El domingo no entrenó (le dolían mucho los brazos) y tampoco vio a Flor, porque ella se reunía con sus amigas. Se pasó el día viendo televisión. Como una brisa que se intensifica cada tanto, lo invadía el recuerdo de la cripta del pobre marqués, interrumpiendo la concentración en la película que estaba viendo (que de todos modos tenía un argumento muy predecible). Pensaba en la historia que le contó su tío, en los hombres desaparecidos, en su corte en los dedos. ¿Creía él en maldiciones? ¿Desde cuándo uno se corta con una estatua?

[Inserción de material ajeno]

/-- A datum above 0 has the sign bit 0. -/
theorem exists_fin_false_of_value_pos {x : F32} (hx : 0 < value x) : ∃ m, x = .fin false m := by
  cases x with
  | nan s p => exact absurd hx (lt_irrefl 0)
  | inf s => exact absurd hx (lt_irrefl 0)
  | fin s m =>
    cases s with
    | false => exact ⟨m, rfl⟩
    | true =>
      have hneg : value (.fin true m) = -(m / 2 ^ 149) := by rw [value_fin, scaled, signOf, if_pos rfl, neg_one_mul, neg_div]
      exact absurd hx (hneg ▸ (neg_nonpos.2 (by positivity)).not_gt)

end Sys2Proof.Machine.F32

namespace Sys2Proof.Machine.Transform

open Sys2Proof.Reference F32

/-! ### The steps of the datapath on zeros -/

/-- What every butterfly keeps, the passes keep. -/
theorem indexPasses_induct {α : Type} {A : Arith α} {W : Nat → Cplx α} {p : Cplx α → Prop}
    (hadd : ∀ u x k, p u → p x → p (cadd A u (rotate A x (W k)))) (hsub : ∀ u x k, p u → p x → p (csub A u (rotate A x (W k))))
    (M : Nat) : ∀ (count h : Nat) {v : Nat → Cplx α}, (∀ i, p (v i)) → ∀ i, p (indexPasses A M W count h v i) := by
  intro count
  induction count with
  | zero => exact fun _ _ hv => hv
  | succ count ih =>
    refine fun h v hv => ih _ fun i => ?_
    rw [indexPass_eq_butterfly, butterfly]
    split
    · exact hadd _ _ _ (hv _) (hv _)
    · exact hsub _ _ _ (hv _) (hv _)

/-- A pair of finite data. -/
def FinitePair (w : Cplx F32) : Prop := IsFinite w.re ∧ IsFinite w.im

/-- A pair of finite data whose cosine has the sign bit 0, as the entries of R141 are. -/
def RotationPair (w : Cplx F32) : Prop := (∃ m, w.re = .fin false m) ∧ IsFinite w.im

theorem RotationPair.finite {w : Cplx F32} (hw : RotationPair w) : FinitePair w := by
  obtain ⟨⟨m, hre⟩, him⟩ := hw
  exact ⟨hre ▸ trivial, him⟩

/-- A pair of zeros, of any signs. -/
def ZeroPair (z : Cplx F32) : Prop := z.re.IsZero ∧ z.im.IsZero

theorem zeroPair_czero : ZeroPair (czero Arith.binary32) := ⟨isZero_zero, isZero_zero⟩

theorem zeroPair_rotate {z w : Cplx F32} (hz : ZeroPair z) (hw : FinitePair w) : ZeroPair (rotate Arith.binary32 z w) := by
  obtain ⟨hre, him⟩ := hz
  obtain ⟨hc, hs⟩ := hw
  exact ⟨isZero_add (isZero_mul hre hc) (isZero_mul him hs), isZero_sub (isZero_mul him hc) (isZero_mul hre hs)⟩

section Zeros
variable {u t : Cplx F32} (ht : ZeroPair t)
include ht

theorem zeroPair_cadd (hu : ZeroPair u) : ZeroPair (cadd Arith.binary32 u t) := ⟨isZero_add hu.1 ht.1, isZero_add hu.2 ht.2⟩

theorem zeroPair_csub (hu : ZeroPair u) : ZeroPair (csub Arith.binary32 u t) := ⟨isZero_sub hu.1 ht.1, isZero_sub hu.2 ht.2⟩

theorem czero_cadd : cadd Arith.binary32 (czero Arith.binary32) t = czero Arith.binary32 :=
  congrArg₂ Cplx.mk (zero_add_isZero ht.1) (zero_add_isZero ht.2)

theorem czero_csub : csub Arith.binary32 (czero Arith.binary32) t = czero Arith.binary32 :=
  congrArg₂ Cplx.mk (zero_sub_isZero ht.1) (zero_sub_isZero ht.2)

end Zeros

/-- A rotation by a cosine that is not negative keeps `+0 + i·(+0)`. -/
theorem rotate_czero {w : Cplx F32} (hw : RotationPair w) : rotate Arith.binary32 (czero Arith.binary32) w = czero Arith.binary32 := by
  obtain ⟨⟨m, hre⟩, him⟩ := hw
  have hc : zero.mul w.re = zero := hre ▸ zero_mul_nonneg m
  have hs : (zero.mul w.im).IsZero := isZero_mul isZero_zero him
  have h1 : (zero.mul w.re).add (zero.mul w.im) = zero := by rw [hc, zero_add_isZero hs]
  have h2 : (zero.mul w.re).sub (zero.mul w.im) = zero := by rw [hc, zero_sub_isZero hs]
  exact congrArg₂ Cplx.mk h1 h2

/-! ### The unfoldings of zeros (R169, R170) -/

theorem isZero_indexUnfold {Z : Nat → Cplx F32} (hZ : ∀ q, ZeroPair (Z q)) (M k : Nat) : (indexUnfold Arith.binary32 M Z k).IsZero := by
  unfold indexUnfold
  split
  · exact (hZ _).1
  · exact isZero_neg (hZ _).2

theorem isZero_indexBlock {u : Nat → F32} (hu : ∀ k, (u k).IsZero) (M j : Nat) : (indexBlock Arith.binary32 M u j).IsZero := by
  unfold indexBlock
  split_ifs
  · exact hu _
  · exact isZero_neg (hu _)
  · exact isZero_neg (hu _)

/-- The odd elements of the DCT-IV are the negated ones. -/
theorem indexUnfold_czero {Z : Nat → Cplx F32} (hZ : ∀ q, Z q = czero Arith.binary32) (M k : Nat) :
    indexUnfold Arith.binary32 M Z k = .fin (decide (k % 2 = 1)) 0 := by
  unfold indexUnfold
  split
  · rename_i heven; rw [hZ, heven]; rfl
  · rename_i hodd; rw [hZ, show k % 2 = 1 by omega]; rfl

/-- Beyond `M` the unfolding negates, and between `M` and `3M` it also swaps odd and even. -/
theorem indexBlock_alternating {M : Nat} (hM : 2 ∣ M) {u : Nat → F32} (hu : ∀ k, u k = .fin (decide (k % 2 = 1)) 0) (j : Nat) :
    indexBlock Arith.binary32 M u j = .fin (decide ((j % 2 = 1 ∧ j < 3 * M) ∨ (j % 2 = 0 ∧ 3 * M ≤ j))) 0 := by
  have hneg (k : Nat) : Arith.binary32.neg (u k) = .fin (decide (k % 2 = 0)) 0 := by
    rw [hu]
    rcases Nat.mod_two_eq_zero_or_one k with h | h
    · rw [h]; rfl
    · rw [h]; rfl
  unfold indexBlock
  split_ifs with h1 h2
  · rw [hu]; congr 1; rw [decide_eq_decide]; omega
  · rw [hneg]; congr 1; rw [decide_eq_decide]; omega
  · rw [hneg]; congr 1; rw [decide_eq_decide]; omega

/-! ### The datapath on zeros -/

section Datapath
variable {ω W : Nat → Cplx F32} (hω : ∀ m, RotationPair (ω m)) (hW : ∀ k, FinitePair (W k))
include hω hW

theorem isZero_indexImdct {x : Nat → F32} (hx : ∀ k, (x k).IsZero) (b : Nat) (br : Nat → Nat) (j : Nat) :
    (indexImdct Arith.binary32 b x ω W br j).IsZero := by
  have hpre (m : Nat) : ZeroPair (indexPreRotate Arith.binary32 (2 ^ b) x ω m) :=
    zeroPair_rotate (z := ⟨x (2 * m), x (2 * 2 ^ b - 1 - 2 * m)⟩) ⟨hx _, hx _⟩ (hω m).finite
  have hpasses := indexPasses_induct (fun _ _ k hu hz => zeroPair_cadd (zeroPair_rotate hz (hW k)) hu)
    (fun _ _ k hu hz => zeroPair_csub (zeroPair_rotate hz (hW k)) hu) (2 ^ b) b 1 fun i => hpre (br i)
  exact isZero_indexBlock (isZero_indexUnfold (fun q => zeroPair_rotate (hpasses q) (hω q).finite) _) _ _

theorem indexImdct_zero {b : Nat} (hb : 0 < b) {x : Nat → F32} (hx : ∀ k, x k = zero) (br : Nat → Nat) (j : Nat) :
    indexImdct Arith.binary32 b x ω W br j = .fin (decide ((j % 2 = 1 ∧ j < 3 * 2 ^ b) ∨ (j % 2 = 0 ∧ 3 * 2 ^ b ≤ j))) 0 := by
  have hpre (m : Nat) : indexPreRotate Arith.binary32 (2 ^ b) x ω m = czero Arith.binary32 := by
    rw [← rotate_czero (hω m), czero, indexPreRotate, hx, hx]; rfl
  have ht (k : Nat) : ZeroPair (rotate Arith.binary32 (czero Arith.binary32) (W k)) := zeroPair_rotate zeroPair_czero (hW k)
  have hpasses := indexPasses_induct (p := (· = czero Arith.binary32)) (fun _ _ k hu hz => by rw [hu, hz, czero_cadd (ht k)])
    (fun _ _ k hu hz => by rw [hu, hz, czero_csub (ht k)]) (2 ^ b) b 1 fun i => hpre (br i)
  refine indexBlock_alternating (dvd_pow_self 2 hb.ne') (indexUnfold_czero (fun q => ?_) _) _
  exact (congrArg (rotate Arith.binary32 · (ω q)) (hpasses q)).trans (rotate_czero (hω q))

end Datapath

/-- What holds of a vector's elements and of the default holds at every index. -/
theorem forall_getD_vec {β : Type} {p : β → Prop} {n : Nat} {v : Nat → β} {d : β} (hv : ∀ i, i < n → p (v i)) (hd : p d) (i : Nat) :
    p ((vec n v).getD i d) := by
  rcases Nat.lt_or_ge i n with h | h
  · rw [getD_vec h]; exact hv i h
  · rw [List.getD_eq_default _ _ (by simpa using h)]; exact hd

end Sys2Proof.Machine.Transform

namespace Sys2Proof.Machine

open Sys2Proof.Reference Transform F32

/-! ### The tables of a legal size are finite -/

section Tables
variable {e : Nat} (h6 : 6 ≤ e) (h13 : e ≤ 13)
include h6 h13

theorem rotationPair_builtBank (m : Nat) : RotationPair ((builtBank e .default).rot.getD m (czero Arith.binary32)) := by
  refine forall_getD_vec (fun m hm => ?_) ⟨⟨0, rfl⟩, trivial⟩ m
  obtain ⟨⟨-, hc⟩, ⟨hs, -⟩, -⟩ := Lut.rotation_rounds h6 h13 hm
  exact ⟨exists_fin_false_of_value_pos hc, hs⟩

theorem finitePair_builtBank (k : Nat) : FinitePair ((builtBank e .default).tw.getD k (czero Arith.binary32)) := by
  refine forall_getD_vec (fun k hk => ?_) ⟨trivial, trivial⟩ k
  obtain ⟨⟨hc, -⟩, -⟩ := Lut.twc_rounds h6 h13 hk
  obtain ⟨⟨hs, -⟩, -⟩ := Lut.tws_rounds h6 h13 hk
  exact ⟨hc, hs⟩

end Tables

/-! ### The command (R173) -/

theorem br_builtBank_lt (e : Nat) (P : Params) : ∀ r ∈ (builtBank e P).br, r < 2 ^ (e - 2) := by
  intro r hr
  obtain ⟨i, -, rfl⟩ := List.mem_map.1 hr
  exact bitrev_lt _ i

/-- What holds of the zero read beyond a spectrum's end and of all its coefficients holds at every index. -/
theorem forall_getD_spectrum {s : State} (hm : s.mem.Wf) {ch : Nat} {f : BlockFlag} {p : F32 → Prop}
    (hx : ∀ k, k < 2 ^ s.exponent f / 2 → p (F32.ofBits (s.coefWord ch k))) (h0 : p F32.zero) (k : Nat) :
    p ((s.spectrum ch f).getD k F32.zero) := by
  rw [spectrum_eq_map hm, List.map_map]
  exact forall_getD_vec hx h0 k

/-- The block that `IMDCT` writes on a configured engine, by the indices of R165 to R170 and the tables that `CONFIG` built. -/
theorem blkWord_transformChannel_built {s : State} (hc : s.status.configured = true) (hl : s.ConfigLegal) (hm : s.mem.Wf)
    (hb : s.LutBuilt) (ch : Nat) (f : BlockFlag) {j : Nat} (hj : j < 2 ^ s.exponent f) :
    (transformChannel ch f s).blkWord ch j =
      (indexImdct Arith.binary32 (s.exponent f - 2) (fun k => (s.spectrum ch f).getD k F32.zero)
        (fun m => (builtBank (s.exponent f) .default).rot.getD m (czero Arith.binary32))
        (fun k => (builtBank (s.exponent f) .default).tw.getD k (czero Arith.binary32))
        (fun i => (builtBank (s.exponent f) .default).br.getD i 0) j).toBits := by
  have h6 := (exponent_bounds hl f).1
  have hn : 2 ^ s.exponent f = 4 * 2 ^ (s.exponent f - 2) := by rw [← Nat.pow_add 2 2]; congr 1; omega
  have h := blkWord_transformChannel (P := .default) (ch := ch) j hj
  rw [State.transformed_default (by omega), bank_eq_builtBank hc hl hb hm, State.passCount,
    imdct_eq_vec_getD _ (br_builtBank_lt _ _), vec, List.getElem?_map, List.getElem?_range (hn ▸ hj)] at h
  exact Option.some.inj h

El lunes comenzó su tarea sin novedad. Cepillos, agua, amoníaco para los hongos. Limpiar, fregar, enjuagar, lustrar. Cuando fue a almorzar pasó de nuevo por el panteón, observándolo con mayor detenimiento. No iba a tocar nada ni aunque lo obligaran, pero sí quería concentrarse en los detalles. Cuando uno sabe la historia de las cosas, las ve con otros ojos. Descubrió un sobre relieve que le hizo acordar a cómo habían encontrado al marqués. Era un óvalo dentro del cual se veía a dos esqueletos envueltos en sudarios, tiernamente abrazados, uno apoyando su cabeza en el hombro del otro. Leyó una inscripción labrada en elegantes letras: “Memento Homo”. Iba a seguir investigando, pero vio a lo lejos la figura de Don Felipe, que lo observaba. Siguió su camino disimuladamente.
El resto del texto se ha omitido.